How to extract Logistic regression predicted values for accuracy assessment

I have fitted a Gaussian Process Logistic Regression but I am not sure how to extract the predicted values out of the Stan object to be compared to real values needed for evaluating the accuracy of the model.
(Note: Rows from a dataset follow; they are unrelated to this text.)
-- ==== Sys2Proof/Machine/Zg4.lean ====
section
/-!
DEFINITION. The ZG4 slot satellite (12, 13, 25): what each satellite does with what reaches it on the ring, with its own
supplies and converter, and with the hub's commands. `sat` is a place: tether x 64 + place from the OUT end.
-/
namespace Sys2Proof
namespace Machine

/-- A frame reaches a satellite (R383, R399): one for it is taken off the ring, and acts where it arrived valid; any other is
forwarded unjudged. -/
def onSat (sat : Nat) (mine : Bool) (f : RingFrame) (rx : Arrival) (g : State → State) (s : State) : State :=
  if !satHears (satGet s sat) then s
  else if mine then (if arrivesAs (frameOk f) (fun r => decide (r = f)) rx then g s else s)
  else modSat sat (satPass rx f) s

/-- A frame names the satellite's position. -/
def named (x : Sat) (rx : Arrival) : Bool := decide (rx.pos ≠ 0) && decide (x.position = rx.pos)

/-- A DIR 0 frame for a position. -/
def toSat (rx : Arrival) (seq : Bool) (type : Nat) (payload : List Byte) : RingFrame :=
  { pos := rx.pos, dir := false, seq := seq, type := type, payload := payload }

/-! ### Power, lock, silence -/

/-- Slots of a satellite out of power-on: unconfigured, off (R455). -/
def satSlotsReset (sat : Nat) (s : State) : State :=
  (satSlots sat).foldl (fun s k => modSlot k (fun x => { det := x.det, wpTab := x.wpTab }) s) s

/-- SAT_POWER_ON (R448, R869): out of its own power-on reset, unassigned, slots off, GEN low, FLT_N asserted; RCV high chooses
the ROM recovery loader, an invalid application the resident loader. -/
def execSatPowerOn (sat uid hwver ringver fw : Nat) (rcv : Bool) (s : State) : Res :=
  let old := satGet s sat
  .next (modSat sat (fun _ => {
    cond := .unlocked, uid := uid, hwver := hwver % 128, ringver := ringver, fwB := field fw 0 10, fwN := field fw 10 10,
    fwM := field fw 20 10, fltN := false
    imageState := if rcv then 4 else if old.imageState = 0 ∨ old.imageState = 4 then 0 else 1 }) (satSlotsReset sat s))

/-- A RESULT of kind WRAP: the lost pairs and the port of the fold. -/
def wrapResult (lostF lostK portB : Bool) : SatResult :=
  { kind := 0x04, payload := [byte (bit lostF + 2 * bit lostK), byte (bit portB)] }

/-- The fold forms at a port (R416 steps 4 and 5): the other input is joined to the onward output of the lost pair, and WRAP
tells it. -/
def formFold (sat : Nat) (portB : Bool) (s : State) : State :=
  satResult sat (wrapResult (!portB) portB portB) (modSat sat (fun x => { x with
    foldA := x.foldA || !portB, foldB := x.foldB || portB, lastPortB := portB, foldDue := none, unwrapped := false
    silent := true }) s)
Here is the full code:

rm(list = ls())
library(rstan)
library(dplyr)
library(ggplot2)
library(boot)

rstan_options(auto_write = TRUE)
options(mc.cores = parallel::detectCores())

#Simulating small data
T <- 40
set.seed(123)
x_1 <- sort(runif(T, 0, 10)) #Predictor 1
x_2 <- sort(runif(T, 0, 10)) #Predictor 2
alpha <- 1
beta_1 <- 0.2
beta_2 <- -0.5
logit_p <- alpha + beta_1 * x_1 + beta_2 * x_2
p <- inv.logit(logit_p)
y <- rbinom(T, 1, p)

xx <- cbind(x_1, x_2) #Predictors matrix


model_code <- "
data {
  int<lower=1> N1;
  int<lower=1> D;
  vector[D] x1[N1];
  int<lower=0, upper=1> z1[N1];
  int<lower=1> N2;
  vector[D] x2[N2];
}
transformed data {
  real delta = 1e-9;
  int<lower=1> N = N1 + N2;
  vector[D] x[N];
  for (n1 in 1:N1) x[n1] = x1[n1];
  for (n2 in 1:N2) x[N1 + n2] = x2[n2];
}
parameters {
  real<lower=0> rho;
  real<lower=0> alpha;
  real a;
  vector[N] eta;
}
transformed parameters {
  vector[N] f;
  {
    matrix[N, N] L_K;
    matrix[N, N] K = cov_exp_quad(x, alpha, rho);

    // diagonal elements
    for (n in 1:N)
      K[n, n] = K[n, n] + delta;

    L_K = cholesky_decompose(K);
    f = L_K * eta;
  }
}
model {
  rho ~ inv_gamma(5, 5);
  alpha ~ std_normal();
  a ~ std_normal();
  eta ~ std_normal();

  z1 ~ bernoulli_logit(a + f[1:N1]);
}
generated quantities {
  int z2[N2];
  for (n2 in 1:N2)
    z2[n2] = bernoulli_logit_rng(a + f[N1 + n2]);
}
"


model_data <- list(
  N1 = T, 
  N2 = T,
  D = 2,
  x1 = xx,
  x2 = xx,
  z1 = y
)

stan_fit <- stan(
  data = model_data,
  model_code = model_code
)

I need to compare z2 from the above model to be compared to y (real values). Can someone help me extract that from the stan_fit object?

1 Like

Hi,
yes - you can use as.array or as.matrix (Create array, matrix, or data.frame objects from samples in a <code>stanfit</code> object — as.array • rstan) that is builtin into rstan. The posterior package then provides some additional formats, that might be easier to work with via as_draws_matrix or as_draws_rvars.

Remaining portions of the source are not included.